* [What you should do]: Reproduce verbatim only the lines from the one containing "def State.readImage (s" through the last line below, both included.

* [Data supplied]:
+---+

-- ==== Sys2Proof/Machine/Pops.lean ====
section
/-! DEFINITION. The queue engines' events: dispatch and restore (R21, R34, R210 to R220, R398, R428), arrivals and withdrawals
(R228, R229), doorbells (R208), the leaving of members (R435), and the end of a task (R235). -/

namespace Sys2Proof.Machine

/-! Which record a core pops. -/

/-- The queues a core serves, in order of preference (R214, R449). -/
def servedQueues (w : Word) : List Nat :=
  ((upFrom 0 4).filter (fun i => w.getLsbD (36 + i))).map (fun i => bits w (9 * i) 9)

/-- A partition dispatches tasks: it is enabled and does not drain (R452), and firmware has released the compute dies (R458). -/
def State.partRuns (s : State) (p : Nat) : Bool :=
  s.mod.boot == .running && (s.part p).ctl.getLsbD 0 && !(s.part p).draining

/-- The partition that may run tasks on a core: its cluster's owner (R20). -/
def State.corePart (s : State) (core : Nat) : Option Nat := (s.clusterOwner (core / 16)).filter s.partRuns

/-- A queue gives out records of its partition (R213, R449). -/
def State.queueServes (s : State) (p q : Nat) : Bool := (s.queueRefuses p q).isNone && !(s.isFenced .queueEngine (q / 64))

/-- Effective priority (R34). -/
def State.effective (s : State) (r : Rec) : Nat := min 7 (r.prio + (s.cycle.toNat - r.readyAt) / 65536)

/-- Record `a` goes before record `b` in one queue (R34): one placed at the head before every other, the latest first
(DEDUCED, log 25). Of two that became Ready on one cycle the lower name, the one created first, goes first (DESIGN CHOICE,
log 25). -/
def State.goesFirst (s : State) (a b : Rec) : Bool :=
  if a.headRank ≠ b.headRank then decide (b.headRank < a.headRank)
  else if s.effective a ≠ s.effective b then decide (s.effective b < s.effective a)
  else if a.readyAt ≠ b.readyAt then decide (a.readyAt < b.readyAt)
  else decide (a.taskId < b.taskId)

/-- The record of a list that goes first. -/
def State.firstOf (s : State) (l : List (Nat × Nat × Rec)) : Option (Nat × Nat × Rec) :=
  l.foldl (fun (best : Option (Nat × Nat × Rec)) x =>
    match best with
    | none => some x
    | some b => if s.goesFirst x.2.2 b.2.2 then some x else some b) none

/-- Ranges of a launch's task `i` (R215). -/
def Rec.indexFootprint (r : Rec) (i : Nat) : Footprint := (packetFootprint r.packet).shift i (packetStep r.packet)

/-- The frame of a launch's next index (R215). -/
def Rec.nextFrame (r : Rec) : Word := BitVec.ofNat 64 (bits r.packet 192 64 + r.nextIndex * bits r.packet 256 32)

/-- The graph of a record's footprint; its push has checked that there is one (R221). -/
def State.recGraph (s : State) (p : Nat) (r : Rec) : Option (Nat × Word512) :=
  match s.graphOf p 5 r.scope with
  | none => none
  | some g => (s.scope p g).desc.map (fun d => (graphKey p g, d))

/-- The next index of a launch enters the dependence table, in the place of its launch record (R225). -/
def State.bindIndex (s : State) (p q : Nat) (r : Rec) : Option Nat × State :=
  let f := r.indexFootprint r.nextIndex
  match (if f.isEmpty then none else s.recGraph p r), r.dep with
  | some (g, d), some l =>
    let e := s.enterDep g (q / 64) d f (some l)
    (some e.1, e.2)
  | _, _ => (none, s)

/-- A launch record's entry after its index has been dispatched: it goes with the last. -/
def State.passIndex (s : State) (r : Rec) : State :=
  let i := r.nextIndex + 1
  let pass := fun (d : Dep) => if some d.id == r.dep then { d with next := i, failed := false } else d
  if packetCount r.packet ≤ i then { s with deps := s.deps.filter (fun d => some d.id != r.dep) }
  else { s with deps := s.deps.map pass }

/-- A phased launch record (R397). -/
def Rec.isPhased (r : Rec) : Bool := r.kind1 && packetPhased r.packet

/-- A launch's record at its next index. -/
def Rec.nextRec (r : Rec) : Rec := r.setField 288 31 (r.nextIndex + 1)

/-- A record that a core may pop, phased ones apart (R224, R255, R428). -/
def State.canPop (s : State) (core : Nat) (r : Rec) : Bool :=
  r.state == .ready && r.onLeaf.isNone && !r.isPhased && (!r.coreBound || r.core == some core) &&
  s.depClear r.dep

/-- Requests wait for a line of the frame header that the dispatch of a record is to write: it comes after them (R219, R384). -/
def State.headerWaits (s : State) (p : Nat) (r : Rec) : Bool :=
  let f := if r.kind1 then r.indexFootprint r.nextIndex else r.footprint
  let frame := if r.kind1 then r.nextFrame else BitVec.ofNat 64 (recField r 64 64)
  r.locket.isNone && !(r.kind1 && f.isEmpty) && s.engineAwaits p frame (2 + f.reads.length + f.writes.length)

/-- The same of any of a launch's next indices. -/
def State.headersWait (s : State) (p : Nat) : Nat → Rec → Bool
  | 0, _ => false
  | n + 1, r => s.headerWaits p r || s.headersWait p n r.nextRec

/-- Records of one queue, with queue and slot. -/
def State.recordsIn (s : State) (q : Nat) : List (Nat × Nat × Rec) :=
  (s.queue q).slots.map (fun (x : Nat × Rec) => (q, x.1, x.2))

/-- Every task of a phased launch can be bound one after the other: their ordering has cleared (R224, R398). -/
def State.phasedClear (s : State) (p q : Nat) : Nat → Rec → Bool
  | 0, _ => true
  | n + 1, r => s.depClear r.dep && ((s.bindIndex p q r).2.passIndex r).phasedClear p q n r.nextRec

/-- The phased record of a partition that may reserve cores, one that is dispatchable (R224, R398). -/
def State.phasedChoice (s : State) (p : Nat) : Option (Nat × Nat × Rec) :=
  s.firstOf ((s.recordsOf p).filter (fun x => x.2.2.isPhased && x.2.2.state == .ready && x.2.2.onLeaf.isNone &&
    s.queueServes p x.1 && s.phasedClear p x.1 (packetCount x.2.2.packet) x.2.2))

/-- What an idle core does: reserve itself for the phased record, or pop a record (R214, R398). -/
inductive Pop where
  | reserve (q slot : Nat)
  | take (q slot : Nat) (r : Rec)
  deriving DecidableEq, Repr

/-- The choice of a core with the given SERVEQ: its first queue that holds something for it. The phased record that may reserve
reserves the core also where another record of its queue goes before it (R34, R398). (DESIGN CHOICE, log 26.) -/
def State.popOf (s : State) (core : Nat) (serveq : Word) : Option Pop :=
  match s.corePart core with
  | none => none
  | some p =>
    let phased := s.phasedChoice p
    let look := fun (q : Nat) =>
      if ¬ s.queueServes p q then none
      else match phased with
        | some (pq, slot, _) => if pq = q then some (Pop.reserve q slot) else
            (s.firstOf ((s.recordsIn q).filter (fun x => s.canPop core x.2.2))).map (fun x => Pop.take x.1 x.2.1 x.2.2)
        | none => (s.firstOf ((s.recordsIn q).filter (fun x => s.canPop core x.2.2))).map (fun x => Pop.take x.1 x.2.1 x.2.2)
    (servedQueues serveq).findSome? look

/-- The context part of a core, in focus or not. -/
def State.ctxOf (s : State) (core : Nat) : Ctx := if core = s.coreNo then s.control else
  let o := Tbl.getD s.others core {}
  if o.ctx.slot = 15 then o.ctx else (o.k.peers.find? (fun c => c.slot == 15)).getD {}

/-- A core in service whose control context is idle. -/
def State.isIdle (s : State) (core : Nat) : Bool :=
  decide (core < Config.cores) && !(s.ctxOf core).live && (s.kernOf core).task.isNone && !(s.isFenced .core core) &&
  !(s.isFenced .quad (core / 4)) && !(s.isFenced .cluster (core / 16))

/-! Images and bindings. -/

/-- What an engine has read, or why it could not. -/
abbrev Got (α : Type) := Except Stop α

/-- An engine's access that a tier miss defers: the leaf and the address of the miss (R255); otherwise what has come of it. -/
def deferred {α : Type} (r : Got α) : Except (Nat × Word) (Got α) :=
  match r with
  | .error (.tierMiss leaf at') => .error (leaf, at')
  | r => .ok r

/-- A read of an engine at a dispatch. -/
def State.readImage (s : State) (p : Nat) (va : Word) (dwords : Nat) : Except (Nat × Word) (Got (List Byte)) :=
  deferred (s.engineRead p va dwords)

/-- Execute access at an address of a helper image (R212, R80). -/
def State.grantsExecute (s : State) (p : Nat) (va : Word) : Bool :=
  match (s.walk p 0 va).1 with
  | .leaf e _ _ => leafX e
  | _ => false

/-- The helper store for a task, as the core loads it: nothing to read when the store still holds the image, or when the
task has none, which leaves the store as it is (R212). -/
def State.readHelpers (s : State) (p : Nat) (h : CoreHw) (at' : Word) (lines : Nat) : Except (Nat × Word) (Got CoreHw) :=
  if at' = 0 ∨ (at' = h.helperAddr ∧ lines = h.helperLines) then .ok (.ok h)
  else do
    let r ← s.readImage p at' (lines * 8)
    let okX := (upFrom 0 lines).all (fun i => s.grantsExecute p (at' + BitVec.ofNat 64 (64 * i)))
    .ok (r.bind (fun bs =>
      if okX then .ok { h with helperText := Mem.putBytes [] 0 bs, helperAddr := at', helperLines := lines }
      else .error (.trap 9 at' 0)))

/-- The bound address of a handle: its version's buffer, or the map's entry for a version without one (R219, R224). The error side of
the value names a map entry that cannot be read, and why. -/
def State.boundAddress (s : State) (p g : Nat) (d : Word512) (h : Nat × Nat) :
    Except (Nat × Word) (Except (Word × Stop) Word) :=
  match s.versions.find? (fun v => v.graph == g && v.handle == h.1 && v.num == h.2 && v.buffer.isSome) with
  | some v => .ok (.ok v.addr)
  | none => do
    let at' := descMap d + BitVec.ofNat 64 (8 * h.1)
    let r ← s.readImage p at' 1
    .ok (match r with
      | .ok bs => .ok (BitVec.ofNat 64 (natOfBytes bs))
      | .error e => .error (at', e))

+---+

* [Written answer]:
def State.readImage (s : State) (p : Nat) (va : Word) (dwords : Nat) : Except (Nat × Word) (Got (List Byte)) :=
  deferred (s.engineRead p va dwords)

/-- Execute access at an address of a helper image (R212, R80). -/
def State.grantsExecute (s : State) (p : Nat) (va : Word) : Bool :=
  match (s.walk p 0 va).1 with
  | .leaf e _ _ => leafX e
  | _ => false

/-- The helper store for a task, as the core loads it: nothing to read when the store still holds the image, or when the
task has none, which leaves the store as it is (R212). -/
def State.readHelpers (s : State) (p : Nat) (h : CoreHw) (at' : Word) (lines : Nat) : Except (Nat × Word) (Got CoreHw) :=
  if at' = 0 ∨ (at' = h.helperAddr ∧ lines = h.helperLines) then .ok (.ok h)
  else do
    let r ← s.readImage p at' (lines * 8)
    let okX := (upFrom 0 lines).all (fun i => s.grantsExecute p (at' + BitVec.ofNat 64 (64 * i)))
    .ok (r.bind (fun bs =>
      if okX then .ok { h with helperText := Mem.putBytes [] 0 bs, helperAddr := at', helperLines := lines }
      else .error (.trap 9 at' 0)))

/-- The bound address of a handle: its version's buffer, or the map's entry for a version without one (R219, R224). The error side of
the value names a map entry that cannot be read, and why. -/
def State.boundAddress (s : State) (p g : Nat) (d : Word512) (h : Nat × Nat) :
    Except (Nat × Word) (Except (Word × Stop) Word) :=
  match s.versions.find? (fun v => v.graph == g && v.handle == h.1 && v.num == h.2 && v.buffer.isSome) with
  | some v => .ok (.ok v.addr)
  | none => do
    let at' := descMap d + BitVec.ofNat 64 (8 * h.1)
    let r ← s.readImage p at' 1
    .ok (match r with
      | .ok bs => .ok (BitVec.ofNat 64 (natOfBytes bs))
      | .error e => .error (at', e))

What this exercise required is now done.